# 그다지 vs 그렇게



## 82riceballs

Hi all!

I just encountered the following sentence:
...나부터는 자기 나라나 자기 나라의 문화가 세계 최고라고 하는 다른 이들의 영상에는 *그다지* 마음이 가지 않는다.

This is the first time I've seen 그다지 and I'm wondering how it is different from 그렇게?

In all the example sentences in naver, it seems like it's completely interchangeable with 그렇게:
그다지 뜨겁지 않다 
그다지 멀지 않다 
그다지 어렵지 않다
그다지 슬퍼할 것은 없다 
그다지 가고 싶지도 않다 
그다지 잘하지는 못한다 
그다지 곤란은 없다 
그다지 싫지는 않다  
그다지 나쁘지도 않다 
그는 그다지 눈에 띄지 존재다


----------



## Rance

그다지 is defined as "그렇게_까지_" by Naver Dic.
It is used:
- in a negative statement along with  ~않다, or 못하다.
- or in a interrogative statement.


-까지 is used to indicate that the case is more extreme.

너가 그렇게 좋아할 줄 몰랐다. (I didn't expect you to like that much.)
너가 그렇게까지 좋아할 줄 몰랐다.  (I didn't expect you to like THAT so much.)
너가 그다지 좋아할 줄 몰랐다. (X)
Here, you cannot interchange with 그다지 because the sentence is not interrogative nor negative.
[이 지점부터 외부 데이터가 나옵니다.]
-- ==== Sys2Proof/Tests/Slice0.lean ====
section
/-! SUPPORT. Tests: expected results are from spec/95_test_vectors.md (T-…), from spec/30_encoding.md, or worked out by hand
from the rule named; then, for each statement with hypotheses, a state that meets them. -/

namespace Sys2Proof.Tests

open Sys2Proof.Machine

/-- A core just constructed from an image. -/
def coreOf (image : List Byte) : State := (State.construct image).getD State.reset

/-- The state after one step. -/
def after (s : State) : Option State :=
  match step s with
  | .next t => some t
  | .fault _ => none
  | .refused _ => none

/-! Well-formedness: one ill-formed term for each check. -/

theorem test_wf_mv_source_zero : (Instr.mv (.reg .a) .undef).wellFormed = false := by decide
theorem test_wf_mv32_source_zero : (Instr.mv32 (.reg .la) .undef0).wellFormed = false := by decide
theorem test_wf_undefined_destination : (Instr.mv .undef (.reg .a)).wellFormed = true := by decide

/-! Decoding: bytes written out from R54's patterns, one for each form. -/

theorem test_decode_add : decode [0b11000010] = .ok (.add, []) := by rfl
theorem test_decode_aptr : decode [0b11100001, 0xFF] = .ok (.aptr 0xFF, []) := by rfl
theorem test_decode_cmp : decode [0b11000001] = .ok (.cmp, []) := by rfl
theorem test_decode_halt : decode [0b00000001, 0xFF] = .ok (.halt, [0xFF]) := by rfl
theorem test_decode_jez : decode [0b00100001, 0x78, 0x56, 0x34, 0x12] = .ok (.jez 0x12345678, []) := by rfl
theorem test_decode_jnz : decode [0b00100010, 0x1D, 0, 0, 0] = .ok (.jnz 0x1D, []) := by rfl
theorem test_decode_mvi : decode [0b01110000, 0xFF] = .ok (.mvi (.reg .f) 0xFF, []) := by rfl
theorem test_decode_mvi32 : decode [0b10101000, 0x4D, 0, 0, 0] = .ok (.mvi32 (.reg .ptr) 0x4D, []) := by rfl
theorem test_decode_mv : decode [0b01111001] = .ok (.mv .ind (.reg .a), []) := by rfl
theorem test_decode_mv32 : decode [0b10001110] = .ok (.mv32 (.reg .la) (.reg .pc), []) := by rfl
theorem test_decode_out : decode [0b00000010] = .ok (.out, []) := by rfl
theorem test_decode_sub : decode [0b11000011] = .ok (.sub, []) := by rfl
theorem test_decode_xor : decode [0b11000100] = .ok (.xor, []) := by rfl
theorem test_decode_priority : decode [0x40, 0x12] = .ok (.mvi .undef 0x12, []) := by rfl
theorem test_decode_illegal : decode [0xFF] = .error (.noMatch 0xFF) := by rfl
theorem test_decode_truncated : decode [0x21, 0, 0, 0] = .error (.truncated 0x21) := by rfl
theorem test_decode_empty : decode [] = .error .noBytes := by rfl
theorem test_table_word : decodeTableWord 40 0x12345678A8 = some (.mvi32 (.reg .ptr) 0x12345678) := by decide
theorem test_table_word_short : decodeTableWord 8 0x21 = some (.jez 0) := by decide

/-! Instructions, one step each. -/

theorem test_add_wraps :
    (after { coreOf [0xC2] with a := 0xC8, b := 0x64 }).map (fun t => (t.a, t.b, t.f, t.pc)) =
      some (0x2C, 0x64, 0, 1) := by decide  -- T-A2
theorem test_sub_wraps :
    (after { coreOf [0xC3] with a := 0x00, b := 0x01 }).map (fun t => (t.a, t.b, t.pc)) =
      some (0xFF, 0x01, 1) := by decide  -- T-A7
theorem test_sub_order :
    (after { coreOf [0xC3] with a := 0x31, b := 0x0C }).map (fun t => t.a) = some 0x25 := by decide  -- T-A6
theorem test_xor :
    (after { coreOf [0xC4] with a := 0x65, b := 0x09 }).map (fun t => (t.a, t.b)) = some (0x6C, 0x09) := by
  decide  -- T-A12
theorem test_cmp_equal :
    (after { coreOf [0xC1] with a := 2, b := 2, f := 0x77 }).map (fun t => t.f) = some 0 := by decide  -- T-A17
theorem test_cmp_unequal :
    (after { coreOf [0xC1] with a := 1, b := 2 }).map (fun t => (t.a, t.f)) = some (1, 1) := by decide  -- T-A18
theorem test_halt_at_end_of_memory :
    (after (coreOf [0x01])).map (fun t => (t.run, t.pc, t.out)) = some (.halted, 1, []) := by decide  -- T-S1
theorem test_out :
    (after { coreOf [0x02] with a := 0x48, out := [0x01] }).map (fun t => (t.out, t.pc)) =
      some ([0x01, 0x48], 1) := by decide  -- R86, appended at the end
theorem test_aptr_wraps :
    (after { coreOf [0xE1, 0xFF] with ptr := 0xFFFFFFFF }).map (fun t => (t.ptr, t.pc)) = some (0xFE, 2) := by
  decide  -- T-B5
theorem test_aptr_truncated :
    (after (coreOf [0xE1])).map (fun t => (t.run, t.cause, t.pc)) =
      some (.faulted, some (.truncated 0 0xE1), 0) := by decide  -- T-B6
theorem test_jez_taken :
    (after { coreOf [0x21, 0x78, 0x56, 0x34, 0x12] with f := 0 }).map (fun t => (t.pc, t.run)) =
      some (0x12345678, .running) := by decide  -- T-B13
theorem test_jez_passed :
    (after { coreOf [0x21, 0x3A, 0, 0, 0] with f := 0xFF }).map (fun t => t.pc) = some 5 := by decide  -- T-B9
theorem test_jnz_taken :
    (after { coreOf [0x22, 0x1D, 0, 0, 0] with f := 0x80 }).map (fun t => t.pc) = some 0x1D := by decide  -- T-B11
theorem test_jnz_passed :
    (after { coreOf [0x22, 0x1D, 0, 0, 0] with f := 0 }).map (fun t => t.pc) = some 5 := by decide  -- T-B12
theorem test_mv_old_index :
    (after { coreOf [0x5F, 0x00, 0x2A] with ptr := 1, c := 1 }).map (fun t => (t.c, t.pc)) = some (0x2A, 1) := by
  decide  -- T-M6
theorem test_mv_no_wrap :
    (after { coreOf [0x4F, 0x99] with ptr := 0xFFFFFFFF, c := 1 }).map (fun t => (t.cause, t.pc, t.a)) =
      some (some (.indirect 0 0x4F 0x100000000), 1, 0) := by decide  -- T-M12
theorem test_mvi_stores :
    (after { coreOf [0x78, 0xAB, 0x00] with ptr := 2 }).map (fun t => (t.mem.read 2, t.mem.read 0, t.pc)) =
      some (0xAB, 0x78, 2) := by decide  -- T-M22
theorem test_mvi_undefined :
    (after (coreOf [0x40, 0x12])).map (fun t => (t.run, t.cause, t.pc)) =
      some (.faulted, some (.byteSpace 0 0x40 0), 2) := by decide  -- T-M25
theorem test_mv32_reads_advanced_pc :
    (after { coreOf [0x01, 0x01, 0x8E] with pc := 2 }).map (fun t => (t.la, t.pc)) = some (3, 3) := by
  decide  -- T-W11
theorem test_mv32_source_fault_first :
    (after (coreOf [0x87])).map (fun t => (t.run, t.cause)) = some (.faulted, some (.wordSpace 0 0x87 7)) := by
  decide  -- T-W17
theorem test_mvi32_little_endian :
    (after (coreOf [0x88, 0x78, 0x56, 0x34, 0x12])).map (fun t => (t.la, t.pc)) = some (0x12345678, 5) := by
  decide  -- T-W1
theorem test_mvi32_jump :
    (after (coreOf [0xB0, 0x29, 0, 0, 0])).map (fun t => t.pc) = some 0x29 := by decide  -- T-W3
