-- ==== Sys2Proof/Machine/State.lean ====
section
/-! DEFINITION. The state of the block as plain data (10_state.md), the ports of R21 beside it, the reasons a step can
stop, and the state after reset (R35). -/

namespace Sys2Proof.Machine

/-- Rotate-shift payload: `s[0..3]` (R26). -/
structure RsState where
  s0 : U64
  s1 : U64
  s2 : U64
  s3 : U64
  deriving DecidableEq, Repr

/-- LCG-permutation payload (R27); the spec's `state` and `inc`. -/
structure LcgState where
  state : U64
  inc : U64
  deriving DecidableEq, Repr

/-- Cipher-stream payload: the `n = CS_N` words `w[0..n-1]` and the read position held in 5 bits (R28). -/
structure CsState (n : Nat) where
  w : Vector U32 n
  pos : BitVec 5
  deriving DecidableEq, Repr

/-- Classic twister payload: the `n = MT_N` words `mt[0..n-1]` and the read index held in 10 bits (R29). -/
structure MtState (n : Nat) where
  mt : Vector U32 n
  idx : BitVec 10
  deriving DecidableEq, Repr

/-- A Generator: its kind (R25) and the payload of that kind, as one closed sum type (R30). The configuration gives
the word counts (R4). -/
inductive Generator (p : Config.Params) where
  | rs (st : RsState)
  | lcg (st : LcgState)
  | cs (st : CsState p.csN)
  | mt (st : MtState p.mtN)
  deriving DecidableEq, Repr

/-- One context (R24, R25): `valid = 0` is `empty`, `valid = 1` is `live`. An empty context holds no kind and no
payload (R30, R35, R109; U6: "give an empty context no payload at all"; log 4). -/
inductive Context (p : Config.Params) where
  | empty
  | live (g : Generator p)
  deriving DecidableEq, Repr

/-- The buffer space (20_memory.md R50): one byte at every address, a total map (U14), written as the list of the
addresses that do not hold `Memory.unlisted`, strictly rising, each with its byte. -/
abbrev Memory := List Host.Cell

/-- The status of a response (60_exceptions.md R240). Its four-bit code is `Status.code`. -/
inductive Status where
  | ok
  | eKind
  | eAlloc
  | eNoGen
  | eNoBuf
  | eZLen
  | eRange
  | eUnsup
  | eIllCmd
  deriving DecidableEq, Repr

/-- A response: the pair (`rsp_status`, `rsp_result`) of R21. -/
structure Response where
  status : Status
  result : U64
  deriving DecidableEq, Repr

/-- The machine, built with `params`. `ctx` and `mem` are the block's contexts and the buffer space; the other four fields are its ports.
DESIGN CHOICE, log 1 and log 7: ports stand in State because a step is a function of State alone. -/
structure State where
  /-- `ctx[0..NCTX-1]` (R24). -/
  ctx : Vector (Context params) params.nctx
  /-- The buffer space (R50). -/
  mem : Memory
  /-- The host's commands and resets still to come, the next one first (R21, R270, R283). -/
  events : List HostEvent
  /-- `time_in`, as sampled with the command in progress (R21, R252). -/
  timeIn : U64
  /-- The response of the command last executed; none when no response is pending (R21, R35). -/
  rsp : Option Response
  /-- The byte writes of the command last executed on `mw_addr`, `mw_data`, in the order made (R21, R54). -/
  writes : List Host.Cell
  deriving DecidableEq, Repr

/-- No fault exists: "all failures are returned, not thrown" (R244, R245). A failing command answers a next state
with a status. Safe: nothing can raise one. -/
inductive Fault where
  deriving DecidableEq, Repr

/-- Why a step has no meaning. -/
inductive Refusal where
  /-- Raised by an arm of `exec` whose instruction has no meaning yet; no arm raises it. Safe. -/
  | notModelled (mnemonic : String)
  /-- Raised by `INIT` and `RESEED` with `ARG0 = 0` and `time_in = 0`, whatever else holds: the host broke the duty of
  R252, and U2 says "the model carries the precondition" and "has no behaviour otherwise" (log 3). Safe: the model says
  nothing of what the block does. -/
  | zeroSeedAndZeroTime
  deriving DecidableEq, Repr

/-- The machine after power-up reset (R35, R270, R271): every context empty, no response pending, no memory written
by reset. The spec gives the host's memory no contents, so every address holds `Memory.unlisted` (DESIGN CHOICE, log 5,
unsafe; no command reads memory). No host event is pending (DESIGN CHOICE, log 1) and the `time_in` port shows 1
(DESIGN CHOICE, log 2, unsafe; every command brings its own sample, so no step from here reads it). -/
def State.reset : State where
  ctx := Vector.replicate params.nctx .empty
  mem := []
  events := []
  timeIn := 1
  rsp := none
  writes := []

end Sys2Proof.Machine
end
If use 뜨겁다 and 안 뜨겁다 as reference, we can list the expression by the decreasing order of hotness.

뜨겁다
..
그렇게 뜨겁지 않다
..
그다지 뜨겁지 않다
..
안 뜨겁다


----------



## Hyeonki Jang

I Think  그다지 and 그렇게 express almost same amount of similarity.

그다지,그렇게 다르지 않다 = 거의 비슷하다.
 If you have questions.  Go for it.


----------



## dhchong

그다지 and 그렇게 both mean 'so much' or 'to that extend'. The only difference is that '그렇게' can be used in negative and positive phrase while '그다지' can be used only in negative phrase.


----------